On the road back from Damascus Road

Photo by Molly Kraybill.

Photo by Molly Kraybill.

This past weekend I spent the majority of my time in Damascus Road anti-racism training. The biggest thing I learned was that racism is complicated, confusing and maddening. The irony was that only by going to anti-racism training did I realize how many ways I contribute to racism in our culture and society. The easiest (and most common) response to the reality of racism is to talk about how we’ve entered a post-racial society since civil rights, or to assert that “I’m not racist” because you’ve never burned a cross on someone’s lawn or mocked someone’s Mexican accent. These are both certainly racist acts, but as much as we want to deny it, racism is significantly more vast and complex than overt acts of violence against people of color. Racism has been bred into our culture in so many ways–from the genocide of indigenous peoples to the middle passage and system of slavery that built this nation (and yes, slavery is still relevant). Facing this is in no way easy or enjoyable. In many ways, I’m still struggling with my learned racism and need to be called out from time to time.

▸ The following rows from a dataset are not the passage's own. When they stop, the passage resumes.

-- ==== Sys2Proof/Machine/Memory.lean ====
section
/-! DEFINITION. Global memory: placement (R156 to R159), the page-table walk and its permissions (R149 to R155), homes, leases and
completion times (R179 to R182), and the column cache (R140, R184). -/

namespace Sys2Proof.Machine

/-! ### Placement (R154, R157, R158, R159) -/

/-- The number of set bits among bits 0 to 7. -/
def pop8 (x : Nat) : Nat := ((List.range 8).filter fun i => x.testBit i).length

/-- The k-th set bit among bits 0 to 7, the 0-th the lowest. -/
def nthBit (x k : Nat) : Nat := ((List.range 8).filter fun i => x.testBit i).getD k 0

def pStk (p : Word) : Nat := bits p 7 0
def pChn (p : Word) : Nat := bits p 12 8
def pGrn (p : Word) : Nat := bits p 15 13
def pBkh (p : Word) : Nat := bits p 19 16
def pHome (p : Word) : Nat := bits p 23 20
def pCls (p : Word) : Nat := bits p 27 24

/-- The channels a page uses (R157). -/
def pM (p : Word) : Nat := pop8 (pStk p) * 2 ^ pChn p

/-- The stripe granule (R157). -/
def pG (p : Word) : Nat := 256 * 2 ^ pGrn p

/-- Stack, channel and channel-local byte of byte o of a page (R158). -/
def locate (pa o : Nat) (p : Word) : Nat × Nat × Nat :=
  let k := pop8 (pStk p)
  let m := pM p
  let G := pG p
  let st := o / G
  let j := st % m
  (nthBit (pStk p) (j % k), pa / 2 ^ 40 % 32 + j / k, pa % 2 ^ 40 / m + st / m * G + o % G)

/-- The device memory key of a channel-local byte. -/
def physKey (stack chan L : Nat) : Nat := (stack * 32 + chan) * 2 ^ 31 + L

/-- The device memory key of byte o of a page (R158). DESIGN CHOICE (unsafe): where software breaks R158 and maps two leaves whose locations overlap
with another frame or plait, both reach the same bytes; the spec gives no consequence. -/
def pageKey (pa o : Nat) (p : Word) : Nat := let (st, ch, L) := locate pa o p; physKey st ch L

/-- The device memory key of a byte of a table or ring at a frame address, read with TPLAIT: placed within its 64 KiB frame (R150, R151). -/
def tableKey (a : Nat) (p : Word) : Nat := pageKey (a / 65536 * 65536) (a % 65536) p

/-- BankHash and the bank of a channel-local byte, for a code PBKH (R158). -/
def bankAt (L bkh : Nat) : Nat :=
  let row := L / 2 ^ 15
  (L / 2 ^ 10 % 32) ^^^ (if bkh = 0 then 0 else row / 2 ^ (bkh - 1) % 32)
def bankOf (L : Nat) (p : Word) : Nat := bankAt L (pBkh p)

/-- Bit reversal of 16 bits. -/
def brev16 (x : Nat) : Nat := (List.range 16).foldl (fun r i => 2 * r + (if x.testBit i then 1 else 0)) 0

/-- The home slice of a line (R159). -/
def State.homeSlice (s : State) (stack chan L pa : Nat) (p : Word) : Nat :=
  let K := stack * 2 ^ 29 + chan * 2 ^ 24 + L / 128 % 2 ^ 24
  let F := (K % 2 ^ 16) ^^^ (K / 2 ^ 16 % 2 ^ 16)
  if pHome p = 0 then brev16 F * s.nslc / 2 ^ 16
  else
    let g := if pHome p = 1 then pa / 2 ^ 45 % 64 * (s.nslc / 8) / s.ncol else pHome p - 2
    8 * g + ((F % 8) ^^^ (F / 8 % 8) ^^^ (F / 64 % 8) ^^^ (F / 512 % 8) ^^^ (F / 4096 % 8))

/-- Whether a plait word is legal for a page of `size` bytes (R156, R157). -/
def State.plaitLegal (s : State) (p : Word) (size : Nat) : Bool :=
  bits p 31 28 == 0 &&
  match pCls p with
  | 0 | 3 =>
    let k := pop8 (pStk p)
    decide (pBkh p ≤ 12) && decide (pChn p ≤ 5) && (pStk p &&& s.stk == pStk p) && [1, 2, 4, 8].contains k
      && decide (pM p * pG p ≤ size)
  | 1 => bits p 23 0 == 0
  | 2 => bits p 23 6 == 0
  | _ => false

/-- Whether a leaf's frame address is legal (R154). -/
def State.frameLegal (s : State) (pa : Nat) (p : Word) (size : Nat) : Bool :=
  match pCls p with
  | 0 | 3 =>
    pa / 2 ^ 51 == 0
      && (if pHome p = 1 then decide (pa / 2 ^ 45 % 64 < s.ncol) else pa / 2 ^ 45 % 64 == 0)
      && pa / 2 ^ 40 % 32 % 2 ^ pChn p == 0
      && pa % 2 ^ 40 % size == 0 && decide (pa % 2 ^ 40 + size ≤ pM p * (3 * 2 ^ 29))
  | _ => pa == 0

/-! ### Device memory and its homes -/

/-- The number of the first line of the base-scratchpad windows in the numbering of lines; the lines of HBM lie below it. -/
def winLine0 : Nat := 2 ^ 40

/-- The key of a window byte among the keys of lines, from its key in the windows. -/
def winAt (key : Nat) : Nat := winLine0 * 128 + key

/-- The home directory record of the line of a key. -/
def State.home (s : State) (line : Nat) : DirLine := sget {} s.dir line
def State.setHome (s : State) (line : Nat) (d : DirLine) : State := { s with dir := sins s.dir line d }

/-- The key a line's accesses reach: after a move, its new home (R169). -/
def State.redirect (s : State) (key : Nat) : Nat :=
  match (s.home (key / 128)).move with
  | .moved to_ => to_ * 128 + key % 128
  | _ => key

/-- The byte held at a home. -/
def State.byteAt (s : State) (key : Nat) : Byte :=
  if key < winAt 0 then s.mem.get (s.redirect key) else s.win.get (key - winAt 0)

/-- The bytes held at homes from a key upward. -/
def State.bytesAt (s : State) (key : Nat) : Nat → List Byte
  | 0 => []
  | n + 1 => s.byteAt key :: State.bytesAt s (key + 1) n

/-- Writes one byte at its home. -/
def State.putByte (s : State) (key : Nat) (b : Byte) : State :=
  if key < winAt 0 then { s with mem := s.mem.put (s.redirect key) b } else { s with win := s.win.put (key - winAt 0) b }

What is most important in a culture that makes every effort to ignore the realities of racism is to speak about ourselves as people of race, our interactions in a racially diverse culture, and our experiences with racial oppression. Generally, these are not topics that come up every day around the dinner table. So, at Goshen College, Diversity Circles was established. Diversity Circles is an opportunity to come together in a group of about ten racially diverse people. The meetings are held over the course of a few weeks and led by two GC students trained as facilitators (a person of color and a white person). We explore issues of racial identity, race in our culture, and the experience of racist oppression. There are pamphlets on many of the bulletin boards around campus and in the MAO office. Circles begin the first week in October, and pamphlets can be returned to Anne Meyer Byler in the Good Library. I would encourage everyone to look into it, if only to meet people and participate in quality conversation.